● Aim of the exercise: Transcribe exactly the lines that fall between the one holding "have hat : ∀ k, k < p.length + 5" and the one holding "Nat.add_right_comm 2 2]", inclusive, from the entries below.

Saved entries
/-- Settles O43: after RESET nothing is pending, so a new machine of the same N differs in stale bytes, sink and port at
most. -/
theorem resetForgetsTheStream : Obligations.ResetForgetsTheStream := by
  intro s r bs h hreset
  obtain ⟨r', hr', hrest⟩ := exec_reset_atRest h
  cases hr'.symm.trans hreset
  obtain ⟨-, -, hcap, -⟩ := id h
  have hnew := resetOf_atRest hcap
  have hfields : r = { s with readIdx := 0, writeIdx := 0, bytesLeft := 0, scanLeft := 0, result := none } := by
    cases hreset
    rfl
  have hview : SameView r (State.resetOf s.cap) := by
    rw [hfields]
    exact ⟨rfl, rfl, rfl, rfl⟩
  have hsink : r.sink = s.sink := by rw [hfields]
  obtain ⟨t, u, ht, hu, hview'⟩ := hview.feed hrest hnew bs
  obtain ⟨t', ht', hend₁⟩ := feed_feedEnd bs hrest
  obtain ⟨u', hu', hend₂⟩ := feed_feedEnd bs hnew
  cases ht'.symm.trans ht
  cases hu'.symm.trans hu
  have hread := hview'.readIdx_eq hend₁.atRest.1 hend₂.atRest.1
  obtain ⟨-, hwrite, hhint, -⟩ := hview'
  refine ⟨hsink, t, u, ht, hu, ?_, hread, hwrite, hhint⟩
  obtain ⟨hcap', -, hhint', hbytes'⟩ := hview
  rw [hend₁.sink_eq, hend₂.sink_eq, hsink, hcap', hhint', hbytes']
  rfl

/-! #### A frame inside a frame (log entry 12) -/

/-- A payload of 20 bytes that begins with the whole frame of the payload `41` (95_test_vectors.md V82). -/
def nestedPayload : Bytes := [0x02, 0x01, 0x41, 0x58, 0xE5, 0x03] ++ List.replicate 14 0xAA

/-- With N = 16 the queue decoder rejects the outer frame by its length and receives the inner one (42_ingestion.md R87,
R88). -/
theorem feedQueue_nestedPayload : (feedQueue true 16 (shortFrame nestedPayload) [] 0).1 = [[0x41]] := by decide +kernel

/-- Refutes O37: the frame of `nestedPayload` has 25 bytes, more than N = 16, and its inner frame is handed over. -/
theorem not_everyFrameLongerThanTheBufferEmitsNothing : ¬ Obligations.EveryFrameLongerThanTheBufferEmitsNothing := by
  intro h
  obtain ⟨t, ht, hend⟩ := feed_resetOf_feedEnd (shortFrame nestedPayload) (n := 16) rfl
  have hcommit : commitFrameBytes 16 nestedPayload = some (shortFrame nestedPayload) := rfl
  have hlong : 16 < (shortFrame nestedPayload).length := by rw [length_shortFrame]; decide
  have hsink := hend.sink_eq
  rw [feedQueue_nestedPayload, h 16 nestedPayload _ t rfl hcommit hlong ht] at hsink
  cases hsink

end Sys2Proof.Machine

/-! ### COMMIT_FRAME (43_encoder.md R102 to R105) -/

namespace Sys2Proof.Machine

/-! #### The length check and the space check -/

theorem exec_commitFrame {n : Nat} (hn : capacityLegal n = true) (p dest : Bytes) (s : State) :
    exec (.commitFrame p dest n) s = .next { s with result := some (commitFrame n p dest) } := if_pos hn

theorem commitFrameBytes_of_short {n : Nat} {p : Bytes} (h1 : 1 ≤ p.length) (h255 : p.length ≤ 255) :
    commitFrameBytes n p = some (shortFrame p) := if_pos ⟨h1, h255⟩

theorem commitFrameBytes_of_long {n : Nat} {p : Bytes} (h256 : 256 ≤ p.length) (hn : p.length ≤ n) :
    commitFrameBytes n p = some (longFrame p) :=
  (if_neg fun h => by omega).trans (if_pos ⟨h256, hn⟩)

/-- An empty payload and a LONG one above N are unsupported. -/
theorem commitFrameBytes_of_unsupported {n : Nat} {p : Bytes} (h : p.length = 0 ∨ (256 ≤ p.length ∧ n < p.length)) :
    commitFrameBytes n p = none :=
  (if_neg fun hs => by omega).trans (if_neg fun hl => by omega)

theorem commitFrame_of_none {n : Nat} {p : Bytes} (dest : Bytes) (h : commitFrameBytes n p = none) :
    commitFrame n p dest = .commitError .invalidLength dest := by
  rw [commitFrame, h]

theorem commitFrame_of_lt {n : Nat} {p f dest : Bytes} (h : commitFrameBytes n p = some f) (hlt : dest.length < f.length) :
    commitFrame n p dest = .commitError .notEnoughSpace dest := by
  rw [commitFrame, h]
  exact if_pos hlt

theorem commitFrame_of_le {n : Nat} {p f dest : Bytes} (h : commitFrameBytes n p = some f) (hle : f.length ≤ dest.length) :
    commitFrame n p dest = .committed (overwrite f dest) := by
  rw [commitFrame, h]
  exact if_neg (Nat.not_lt.2 hle)

/-- Settles O46: the length check comes first, the space check second. -/
theorem commitFrameErrorsLeaveTheDestination : Obligations.CommitFrameErrorsLeaveTheDestination := by
  intro s p dest n hn
  rw [exec_commitFrame hn]
  refine ⟨fun hbad => ?_, fun h1 h255 hspace => ?_, fun h256 hcap hspace => ?_⟩
  · rw [commitFrame_of_none dest (commitFrameBytes_of_unsupported hbad)]
  · rw [commitFrame_of_lt (commitFrameBytes_of_short h1 h255) (by rwa [length_shortFrame])]
  · rw [commitFrame_of_lt (commitFrameBytes_of_long h256 hcap) (by rwa [length_longFrame])]

/-! #### The bytes written -/

theorem length_overwrite {f dest : Bytes} (h : f.length ≤ dest.length) : (overwrite f dest).length = dest.length := by
  rw [overwrite, List.length_append, List.length_drop]
  omega

/-- The frame's bytes stand at its offsets. -/
theorem getElem?_overwrite_of_lt {f : Bytes} (dest : Bytes) {k : Nat} (h : k < f.length) : (overwrite f dest)[k]? = f[k]? :=
  List.getElem?_append_left h

/-- Behind the frame the destination keeps its bytes. -/
theorem getElem?_overwrite_of_le {f : Bytes} (dest : Bytes) {k : Nat} (h : f.length ≤ k) : (overwrite f dest)[k]? = dest[k]? := by
  rw [overwrite, List.getElem?_append_right h, List.getElem?_drop, Nat.add_sub_cancel' h]

theorem highByte_eq_ofNat (v : Half) : highByte v = BitVec.ofNat 8 (v.toNat / 256) := by
  apply BitVec.eq_of_toNat_eq
  rw [highByte, BitVec.extractLsb'_toNat, BitVec.toNat_ofNat, Nat.shiftRight_eq_div_pow]

theorem lowByte_eq_ofNat (v : Half) : lowByte v = BitVec.ofNat 8 v.toNat := by
  apply BitVec.eq_of_toNat_eq
  rw [lowByte, BitVec.extractLsb'_toNat, BitVec.toNat_ofNat, Nat.shiftRight_zero]

/-- Payload, CRC field and terminator behind a header of `hb.length` bytes (30_encoding.md R42, R43). -/
theorem getElem?_frameTail (hb p : Bytes) :
    (∀ k, k < p.length → (hb ++ frameTail p)[hb.length + k]? = p[k]?) ∧
    (hb ++ frameTail p)[hb.length + p.length]? = some (BitVec.ofNat 8 ((crc16 p).toNat / 256)) ∧
    (hb ++ frameTail p)[hb.length + p.length + 1]? = some (BitVec.ofNat 8 (crc16 p).toNat) ∧
    (hb ++ frameTail p)[hb.length + p.length + 2]? = some 0x03 := by
  have hbehind : ∀ k, (hb ++ frameTail p)[hb.length + p.length + k]? =
      [highByte (crc16 p), lowByte (crc16 p), Config.terminator][k]? := by
    intro k
    rw [frameTail, List.getElem?_append_right (by omega), List.getElem?_append_right (by omega)]
    congr 1
    omega
  refine ⟨fun k hk => ?_, ?_, ?_, hbehind 2⟩
  · rw [frameTail, List.getElem?_append_right (by omega), List.getElem?_append_left (by omega), Nat.add_sub_cancel_left]
  · rw [← highByte_eq_ofNat]
    exact hbehind 0
  · rw [← lowByte_eq_ofNat]
    exact hbehind 1

/-- A LONG header is the selector and the length's two bytes, the high one first. -/
theorem longHeader_ofNat {len : Nat} (h : len ≤ 65535) :
    longHeader (BitVec.ofNat 16 len) = [0x03, BitVec.ofNat 8 (len / 256), BitVec.ofNat 8 len] := by
  have hval : (BitVec.ofNat 16 len).toNat = len := by rw [BitVec.toNat_ofNat]; omega
  rw [longHeader, highByte_eq_ofNat, lowByte_eq_ofNat, hval, Config.selLong]

/-- Settles O45: the destination is the frame and its own bytes behind it, and the frame is its header and `frameTail`. -/
theorem commitFrameWritesTheFrame : Obligations.CommitFrameWritesTheFrame := by
  intro s p dest n hn
  have hmax := (cap_pos_of_legal hn).2
  rw [exec_commitFrame hn]
  refine ⟨fun h1 h255 hspace => ?_, fun h256 hcap hspace => ?_⟩
  · have hlen := length_shortFrame p
    rw [commitFrame_of_le (commitFrameBytes_of_short h1 h255) (by omega)]
    obtain ⟨hpay, hhigh, hlow, hterm⟩ := getElem?_frameTail (shortHeader (BitVec.ofNat 8 p.length)) p
    have hat : ∀ k, k < p.length + 5 → (overwrite (shortFrame p) dest)[k]? = (shortFrame p)[k]? := fun k hk =>
      getElem?_overwrite_of_lt dest (by omega)
    refine ⟨_, rfl, length_overwrite (by omega), (hat 0 (by omega)).trans rfl, (hat 1 (by omega)).trans rfl,
      fun k hk => (hat _ (by omega)).trans (hpay k hk), (hat _ (by omega)).trans hhigh, ?_, ?_,
      fun k hk => getElem?_overwrite_of_le dest (by omega)⟩
    · rw [hat _ (by omega), Nat.add_right_comm 2 1]
      exact hlow
    · rw [hat _ (by omega), Nat.add_right_comm 2 2]
      exact hterm
  · have hlen := length_longFrame p
    rw [commitFrame_of_le (commitFrameBytes_of_long h256 hcap) (by omega)]
    obtain ⟨hpay, hhigh, hlow, hterm⟩ := getElem?_frameTail (longHeader (BitVec.ofNat 16 p.length)) p
    have hat : ∀ k, k < p.length + 6 → (overwrite (longFrame p) dest)[k]? = (longFrame p)[k]? := fun k hk =>
      getElem?_overwrite_of_lt dest (by omega)
    have hfields : (longFrame p)[1]? = some (BitVec.ofNat 8 (p.length / 256)) ∧
        (longFrame p)[2]? = some (BitVec.ofNat 8 p.length) := by
      rw [longFrame, longHeader_ofNat (by omega)]
      exact ⟨rfl, rfl⟩
    refine ⟨_, rfl, length_overwrite (by omega), (hat 0 (by omega)).trans rfl, (hat 1 (by omega)).trans hfields.1,
      (hat 2 (by omega)).trans hfields.2, fun k hk => (hat _ (by omega)).trans (hpay k hk),
      (hat _ (by omega)).trans hhigh, ?_, ?_, fun k hk => getElem?_overwrite_of_le dest (by omega)⟩
    · rw [hat _ (by omega), Nat.add_right_comm 3 1]
      exact hlow
    · rw [hat _ (by omega), Nat.add_right_comm 3 2]
      exact hterm

/-- Where SIZE_HINT answers a size, it is the length of the frame COMMIT_FRAME writes. -/
theorem length_commitFrameBytes_eq_size {n size : Nat} {p : Bytes} (h1 : 1 ≤ p.length) (hn : p.length ≤ 255 ∨ p.length ≤ n)
    (hsize : sizeHint p.length = .size size) : ∃ f, commitFrameBytes n p = some f ∧ f.length = size := by
  rcases Nat.lt_or_ge 255 p.length with hlong | hshort
  · have h512 : p.length ≤ 512 := by
      by_contra hbig
      rw [sizeHint_of_tooBig (by omega)] at hsize
      cases hsize
    rw [sizeHint_of_long hlong h512] at hsize
    exact ⟨_, commitFrameBytes_of_long hlong (by omega), (length_longFrame p).trans (OpResult.size.inj hsize)⟩
  · rw [sizeHint_of_short hshort] at hsize
    exact ⟨_, commitFrameBytes_of_short h1 hshort, (length_shortFrame p).trans (OpResult.size.inj hsize)⟩

/-- Settles O47: the space check compares with the length of the frame, which is the reported size. -/
theorem sizeHintIsTheLeastDestination : Obligations.SizeHintIsTheLeastDestination := by
  intro s p n size hn h1 hsupported hexec
  rw [exec_sizeHint] at hexec
  have hresult := congrArg State.result (Host.Outcome.next.inj hexec)
  obtain ⟨f, hcommit, rfl⟩ := length_commitFrameBytes_eq_size (n := n) h1 hsupported (Option.some.inj hresult)
  refine ⟨fun dest hlt => ?_, fun dest hle => ⟨overwrite f dest, ?_, length_overwrite hle⟩⟩
  · rw [exec_commitFrame hn, commitFrame_of_lt hcommit hlt]
  · rw [exec_commitFrame hn, commitFrame_of_le hcommit hle]

end Sys2Proof.Machine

● Result of this task:
    have hat : ∀ k, k < p.length + 5 → (overwrite (shortFrame p) dest)[k]? = (shortFrame p)[k]? := fun k hk =>
      getElem?_overwrite_of_lt dest (by omega)
    refine ⟨_, rfl, length_overwrite (by omega), (hat 0 (by omega)).trans rfl, (hat 1 (by omega)).trans rfl,
      fun k hk => (hat _ (by omega)).trans (hpay k hk), (hat _ (by omega)).trans hhigh, ?_, ?_,
      fun k hk => getElem?_overwrite_of_le dest (by omega)⟩
    · rw [hat _ (by omega), Nat.add_right_comm 2 1]
      exact hlow
    · rw [hat _ (by omega), Nat.add_right_comm 2 2]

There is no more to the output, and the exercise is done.